Two hundred miles away a young man was writing to the station agent at Paleytown for a handbag left by mistake on the platform of the station the night before.

In Alexandria a poor old woman was sitting in her doorstep sobbing over a copy of the Washington Evening Star, which said that the authorities had abandoned all search for Dennis O'Hara, the notorious escaped convict, believing that he had been among the unidentified victims of the fire in the Troy freight-yards.

When Mr. Dennis O'Hara walked into the principal street of Paleytown, an hour later, the shadow of the opposite mountain was climbing up the hillside from the river, and a wood-thrush with ringing liquid notes was sounding the curfew of the pine-woods. Mr. O'Hara was now clothed after the manner of the young man who loiters about a summer hotel; he wore a yachting cap; the beard had disappeared, as also had the berry stains about his lips; but his face still had the waxen pallor that comes from long confinement; it was still haggard with hunger and exhaustion.

The first house in the village was the parsonage; it was a small white cottage overgrown with honeysuckles, and almost covered by the overhanging branches of a great elm in the tiny yard. As Mr. O'Hara approached the minister was leaning on the gate watching a child at play in the road. The minister was a very old man; his hand trembled as it lay on the fence.

The convict approached him, hat in hand; "Are you the head of the family," he asked; "if you are I should like to talk with you a minute."

Mr. O'Hara's voice was of such a quality that one more experienced than the minister would have expected it to say "youse" instead of "you" and "wid" instead of "with."

The old man started out of his abstraction, and seeing the speaker, removed his broad brimmed black hat. "This is my home-my wife's and mine," he said gently, at the same time opening the gate, "and I make you very welcome to it." He bowed courteously as he motioned his visitor to enter.

There had been a very unpleasant brutal look in the convict's eye as he observed the minister's feebleness; but it gave way to puzzled embarrassment before this quaintly gracious invitation. He preceded the old gentleman up the narrow gravel walk between the trim geranium beds. At the door they were met by the minister's wife. Her aspect was not as tranquilly trustful as her husband's. She looked on Mr. Dennis O'Hara with anxiety and suspicion. He felt it, and was more at ease.

"Mrs. Goodhart," said the old gentleman, coming forward, "this is a friend who has been kind enough to visit us; he has not yet made known his name, but—”

"My name is Harrison Duncan, of Chicago," interrupted Mr. O'Hara.

The minister bowed; "I hope," he continued, "that if he has leisure, Mr. Duncan will do us the honor to break bread with us." Then, as he noticed that his visitor's head was still bared, he added, "Be covered, I beg of you."

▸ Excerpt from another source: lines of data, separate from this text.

/-! ### Caravan and TKS -/

/-- CVN page 0 (R556). -/
def State.rdCvn0 (s : State) (off : Nat) : Word :=
  let c := s.cvn
  let st := if !s.bitOf (aCvn 0 0x40) 0 then 0 else if !c.trained then 1
    else if (List.range 3).all (fun p => !s.bitOf (aCvn 0 0x40) (4 + p) || s.cvnUp p) then 2 else 3
  match off with
  | 0x44 => fld st 0 ||| fld c.topo 4 ||| fld c.addr 16
  | 0x4C => fld c.nodes 0 ||| fld (min 65535 c.unaddr) 16
  | 0x50 => fld (min 65535 c.hops) 0 ||| fld (min 65535 c.maxHops) 16
  | 0x54 => wd c.branchLast
  | _ => s.reg (aCvn 0 off)
/-- CVN page 1 (R558); the longest hop is a measured value that no command brings: free. -/
def State.rdCvn1 (s : State) (off : Nat) : Word :=
  let l := s.link ((off - 0x40) / 16)
  if 0x70 ≤ off then 0
  else match off % 16 with
    | 0 => fld l.st.num 0 ||| fld l.ver 4 ||| fld l.cause 8 ||| fld l.peer 16
    | 4 => fld l.tx 0 ||| fld l.rxFree 8
    | 8 => fld (min 65535 l.lat) 0 ||| fld l.hopMax 16
    | _ => l.frames
/-- CVN page 2 (R559). -/
def State.rdCvn2 (s : State) (off : Nat) : Word :=
  let c := s.cvn
  if 0x60 ≤ off ∧ off < 0x90 then wd (Bytes.num c.fold (off - 0x60) 4)
  else if 0x90 ≤ off ∧ off < 0xD0 then wd (Bytes.num c.ownRec (off - 0x90) 4)
  else match off with
    | 0x48 => fld c.sweep 0 ||| fld c.sweepRes 4 ||| flg c.overflow 6 ||| flg c.boundShort 7
    | 0x4C => c.epoch
    | 0x50 => fld (min 8191 c.count) 0 ||| fld (min 511 c.exc.length) 16
    | 0x58 => s.excWord
    | _ => s.reg (aCvn 2 off)
/-- CVN page 3 (R560). -/
def State.rdCvn3 (s : State) (off : Nat) : Word :=
  let c := s.cvn
  match off with
  | 0x4C => fld (unsigned 16 (clampInt (-32767) 32767 c.timeErr)) 0 ||| fld (min 65535 c.timeChecks) 16
  | 0x54 => fld (unsigned 16 c.calOff) 0 ||| fld c.calSt 16 ||| fld (min 4095 c.calSpread) 20
  | 0x58 => wd c.calHc
  | 0x68 => if c.rxFull then flg true 0 ||| fld c.rxFunc 1 ||| fld c.rxBuf.length 4 ||| fld c.rxSrc 20 else 0
  | _ => s.reg (aCvn 3 off)
/-- TKS pages (R578 to R582); the 64-bit counters and the saturating counts of page 2 are held as registers. -/
def State.rdTks (s : State) (k off : Nat) : Word :=
  let h := s.reg (pg 0x193 0x40)
  let c := (s.slot (hSlot h)).ctx
  let ok := s.liveH h && c.type == 0xB
  match k with
  | 0 => if off = 0x40 then wordOf (fun p => decide (p < 8) && s.pipeOn p) ||| fld (min 8191 s.tkInflight) 8 ||| flg s.tks.tampered 24
         else s.reg (pg 0x190 off)
  | 1 => if 0x60 ≤ off ∧ off < 0x80 then
           fld (s.pipeState ((off - 0x60) / 4)).num 0 ||| (match s.pipe ((off - 0x60) / 4) with | some j => fld j.opc 8 | none => 0)
         else s.reg (pg 0x191 off)
  | 3 =>
    (match off with
     | 0x44 => flg ok 0 ||| (if ok then fld (ikAlg c.material) 4 ||| flg (s.tks.running.any (fun x => x.2.any (fun j => j.names h))) 8 else 0)
     | 0x48 => if ok then wd (ikTc c.material) else 0
     | 0x4C => if ok then wd (ikMap c.material) else 0
     | 0x50 => if ok then wd (ikCache c.material) else 0
     | _ => s.reg (pg 0x193 off))
  | _ => s.reg (pg (0x190 + k) off)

"Wha-wh-which ?" stammered Mr. O'Hara.

The minister quietly removed his own hat again. The convict shifted his weight from one foot to the other diffidently. Catching at Mrs. Goodhart's inquiring look, "yes, thanks," he said, hurriedly, "I will."

Seated at the supper table between the pastor and his wife, Mr. O'Hara's discomfort abated. He observed with complacency that the silver was solid. His appetite and manner of satisfying it rather tended to increase his hostess's anxiety. He was reminded by her expression he had not explained his errand.

"I am," he said, "an agent of the Ex-Convicts' Aid Association. I have papers of interest in my bag, but I have lost the key. Our present object is to get the

churches interested in our work through the preachers; we want to get public sentiment on the side of the man who is in hard luck, and even to find individual opportunities for their employment."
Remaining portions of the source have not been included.